======== Information provided ========

/-- A tag is retired: written back if DIRTY, its entry released (R305). -/
def Die.retire (d : Die) (ln : Nat) : Die :=
  match d.tags.get? ln with
  | none => d
  | some t => { d.release t.entry with tags := d.tags.del ln }

/-- The domain that loses an entry to another's demand: greatest charge above its minimum, ties to the lowest number. -/
def Die.victimDomain (d : Die) : Option Nat :=
  let doms := (d.entries.foldl (fun (t : Tbl Unit) e => t.set e.2.creator ()) []).map Prod.fst
  (doms.foldl (fun (best : Option (Nat × Nat)) v =>
    let excess := d.dataUsed v - d.effMin v
    if excess = 0 then best
    else
      match best with
      | none => some (v, excess)
      | some (b, o) => if o < excess then some (v, excess) else some (b, o)) none).map Prod.fst

def Die.addEntry (d : Die) (sl creator : Nat) : Die × Nat :=
  ({ d with entries := d.entries.set d.nextEntry { slice := sl, ref := 1, creator := creator, lru := d.lruClock }
            nextEntry := d.nextEntry + 1, lruClock := d.lruClock + 1 }, d.nextEntry)

def Die.evictAndAdd (d : Die) (h v creator : Nat) : Option (Die × Nat) :=
  match d.lruEntry? h v with
  | none => none
  | some e => some ((d.evictEntry e).addEntry ((d.entries.get? e).map CscEntry.slice |>.getD h) creator)

/-- An entry for domain `r` near home slice `h`: R306's table. -/
def Die.takeEntry (d : Die) (h r : Nat) : Option (Die × Nat) :=
  if d.effMax r ≤ d.dataUsed r then d.evictAndAdd h r r
  else
    match (slicesFrom h).find? d.sliceFree with
    | some sl => some (d.addEntry sl r)
    | none =>
      match d.victimDomain with
      | some v => d.evictAndAdd h v r
      | none => none

/-! ## Tags -/

def leastTag : List (Nat × CscTag) → Option Nat
  | [] => none
  | t :: ts =>
    match leastTag ts with
    | none => some t.1
    | some k => if ((ts.find? fun u => u.1 = k).map fun u => u.2.lru).getD 0 < t.2.lru then some k else some t.1

/-- TagSet of a line (R296). -/
def Die.setOf (d : Die) (ln : Nat) : Nat := Config.tagSet d.bootNo ln % 4096

/-- Room for a tag of line `ln` for domain `r` (R306); none: the access is served without allocation. -/
def Die.takeTag (d : Die) (ln r : Nat) : Option Die :=
  let inSet := d.tags.filter fun t => homeSlice (t.1 * 128) = homeSlice (ln * 128) && d.setOf t.1 = d.setOf ln
  if 2 * d.effMax r ≤ d.tagsUsed r then (leastTag (inSet.filter fun t => t.2.dom = r)).map d.retire
  else if inSet.length < 12 then some d
  else (leastTag (inSet.filter fun t => 2 * d.effMin t.2.dom < d.tagsUsed t.2.dom)).map d.retire

def Die.touch (d : Die) (ln : Nat) : Die :=
  match d.tags.get? ln with
  | none => d
  | some t =>
    let es := match t.entry.bind fun e => (d.entries.get? e).map fun x => (e, x) with
      | some (e, x) => d.entries.set e { x with lru := d.lruClock }
      | none => d.entries
    { d with tags := d.tags.set ln { t with lru := d.lruClock }, entries := es, lruClock := d.lruClock + 1 }

/-! ## Hash points (R299-R301) -/

/-- The canonical entry of (domain, hash), with a line that reads its content. -/
def Die.canonical? (d : Die) (r : Nat) (h : BitVec 64) : Option (Nat × CscEntry) :=
  d.entries.find? fun e => e.2.canon = some h && (d.tags.any fun t => t.2.entry = some e.1 && t.2.dom = r)

def Die.lineOfEntry (d : Die) (e : Nat) : Option Nat := (d.tags.find? fun t => t.2.entry = some e).map Prod.fst

/-- MakeCanonical: the record replaces the pair's; a full directory set drops its least recently used record (R297). -/
def Die.makeCanonical (d : Die) (r e : Nat) (h : BitVec 64) : Die :=
  let es0 := match d.canonical? r h with
    | some (c, x) => d.entries.set c { x with canon := none }
    | none => d.entries
  let inSet : List (Nat × CscEntry) := es0.filter fun p => p.2.canon.any fun g => g.toNat % 2 ^ 17 = h.toNat % 2 ^ 17
  let es1 := if inSet.length < 12 then es0
    else match leastLru inSet with
      | some (c, x) => es0.set c { x with canon := none }
      | none => es0
  { d with entries := match es1.get? e with
      | some x => es1.set e { x with canon := some h }
      | none => es1 }

/-- Point the tag of `ln` at entry `e` (none: ZERO). -/
def Die.pointTag (d : Die) (ln r : Nat) (e : Option Nat) : Die :=
  { d with tags := d.tags.set ln { (d.tags.get { dom := r, entry := none } ln) with entry := e } }
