/-- Write the reserved WATCH records of an access whose words have changed from `before` (R419). -/
def State.watchLog (s : State) (site : Nat) (w : Warp) (t : Thread) (asid : Nat) (wrote : Bool) (before after : Nat → Nat) :
    List (Nat × Nat × Nat) → State
  | [] => s
  | (pa, word, e) :: r =>
    let s1 := if wrote then
        s.putWatch site pa w t word (e, ((s.info asid).watches.get {} e)) (before word) (after word)
      else s.filler site pa
    s1.watchLog site w t asid wrote before after r

/-- A word of memory at its home, by the address of an access near it. -/
def State.wordNear (s : State) (host : Bool) (va pa word : Nat) : Nat :=
  leNat ((List.range 4).map fun i => s.baseByte host (pa + word + i - va))

/-- AN ACCESS IS PERFORMED at its home (R324, R339): the value it read goes back to its thread, the core's L1 drops a line it
wrote (R327), records are written. -/
def State.perform (s : State) (h : HomeOp) : State :=
  let n := Nat.max 1 h.ty.bytes
  let old := leVal ((List.range n).map fun i => s.baseByte h.host (h.pa + i))
  let new := strongNew h.instr h.ty old h.v h.cmp
  let key := wkey h.core h.slot
  let site := siteOf h.core
  let s1 := s.strongStore h.host h.pa h.dom h.nc h.instr n new
  let s2 := if new.isSome && !h.host then s1.modCore h.core fun k => k.dropLine (lineOf h.pa) else s1
  let s3 := if h.log.isSome || h.seq.isSome then
      let (q, s2) := s2.takeSeq h.pa
      s2.logRec site h.log (strongRt h.instr) h.owner.lseq h.owner.tidx (recLine h.pa h.lane) (recAcc h.owner.widx h.pa q)
    else s2
  let s4 := match s3.warps.get? key with
    | none => s3
    | some w => s3.watchLog site w ((w.thread? h.lane).getD { lane := h.lane }) h.owner.asid new.isSome
        (s.wordNear h.host h.va h.pa) (s3.wordNear h.host h.va h.pa) h.watch
  s4.modWarp key fun w => if w.name = h.owner then w.modThread h.lane fun t => { t with home := some (some old) } else w

/-- Whether nothing holds back an access: its warp's publication of the line; its release, for which the warp's earlier publications and strong
accesses have been performed (R328, R333); its place in a replayed log. -/
def State.mayPerform (s : State) (h : HomeOp) : Bool :=
  !((s.core h.core).hold.any fun e => e.owner = h.owner && e.phase.isSome && e.pl = { host := h.host, line := h.pa / 128 }) &&
  (match h.rel with
   | none => true
   | some sc => sc = .core ||
     (!((s.core h.core).hold.any fun e => e.owner = h.owner && e.phase.isSome && (!e.pl.host || sc = .domain || sc = .system)) &&
      !(s.dies.any fun d => d.2.det.any fun g => g.owner = h.owner && g.arrive < h.arrive))) &&
  (match h.seq with
   | none => true
   | some q => q = (s.die (siteOfPa h.pa)).sliceSeq.get 0 (homeSlice h.pa))

def removeOp (h : HomeOp) : List HomeOp → List HomeOp
  | [] => []
  | x :: xs => if x = h then xs else x :: removeOp h xs

/-- Of two accesses that nothing holds back, the first: the one that arrived earlier, in one cycle by lower home slice, then lower TagSet (R304). -/
def HomeOp.first (d : Die) (a b : HomeOp) : Bool :=
  let k (h : HomeOp) : Nat := (h.arrive * 64 + (if h.host then 0 else homeSlice h.pa)) * 4096 + (if h.host then 0 else d.setOf (lineOf h.pa))
  k a ≤ k b

def firstOp (d : Die) : List HomeOp → Option HomeOp
  | [] => none
  | h :: hs =>
    match firstOp d hs with
    | none => some h
    | some g => if h.first d g then some h else some g

/-- Perform every access of a die that nothing holds back, in the order of R304. -/
def State.performReady (s : State) (site : Nat) : Nat → State
  | 0 => s
  | k + 1 =>
    match firstOp (s.die site) ((s.die site).det.filter fun h => !h.det && s.mayPerform h) with
    | none => s
    | some h => ((s.modDie site fun d => { d with det := removeOp h d.det }).perform h).performReady site k

def State.performAll (s : State) : State :=
  [0, 1, 2, 3].foldl (fun s i => s.performReady i (s.die i).det.length) s

/-! ## Publications (R325, R328) -/

/-- Whether a held line may be published now: one whose boundary has passed, after those of the warp's earlier boundaries; or, while a store
waits for room in the buffer, a line of a warp of no logged launch (R325, R407). -/
def State.mayPublish (s : State) (core : Nat) (e : HoldEntry) : Bool :=
  let k := s.core core
  match e.phase with
  | some b => !(k.hold.any fun f => f.owner = e.owner && f.phase.any (· < b))
  | none => 512 < k.hold.length + k.roomFor && !(k.hold.any fun f => f.owner = e.owner && f.phase.isSome) &&
    s.logMode (siteOf core) e.owner.asid e.owner.lseq = 0

/-- In replay, the record that a publication takes, where the launch is replayed (R410). -/
def State.publishRec (s : State) (core : Nat) (e : HoldEntry) : Option (Option (Nat × List W64)) :=
  let site := siteOf core
  if s.logMode site e.owner.asid e.owner.lseq = 2 && !e.pl.host then
    some (s.findRec site fun r => recRt r = 0x10 && recLseq r = e.owner.lseq % 2 ^ 32 && recTidx r = e.owner.tidx % 2 ^ 32 &&
      field (r.getD 3 0).toNat 60 4 = e.owner.widx % 16 && (r.getD 2 0).toNat = e.pl.line * 128)
  else none

/-- A PUBLICATION lands at its home (R302, R325): bytes by offset, a hash point (R299). The core's L1 drops the line: a copy filled while the store
was held is older than the store that the core's loads have returned (R327's promises; DEDUCED, log 40). -/
def State.publish (s : State) (core idx : Nat) (e : HoldEntry) (log : Bool) : State :=
  let bs := e.bytes.map fun p => (p.1, p.2.1)
  let s1 := s.modCore core fun k =>
    let k1 := { k with hold := k.hold.eraseIdx idx }
    if e.pl.host then k1 else k1.dropLine e.pl.line
  let s2 := if e.pl.host then { s1 with hostMem := bs.foldl (fun m b => cellSet m (e.pl.line * 128 + b.1) b.2) s1.hostMem }
    else s1.sliceWrite e.pl.line e.dom e.nc true bs
  let s3 := if log && !e.pl.host then
      let (q, s3) := s2.takeSeq (e.pl.line * 128)
      s3.logRec (siteOf core) e.logged 0x10 e.owner.lseq e.owner.tidx (recLine (e.pl.line * 128) 0) (recAcc e.owner.widx (e.pl.line * 128) q)
    else s2
  s3.performAll

end Sys2Proof.Machine
end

========

* **Problem description**
Each line from the start of the listing above through the line containing "d.release t.entry with" must be reproduced exactly. Leave out the rest.

* **Output of the task**
/-- A tag is retired: written back if DIRTY, its entry released (R305). -/
def Die.retire (d : Die) (ln : Nat) : Die :=
  match d.tags.get? ln with
  | none => d
  | some t => { d.release t.entry with tags := d.tags.del ln }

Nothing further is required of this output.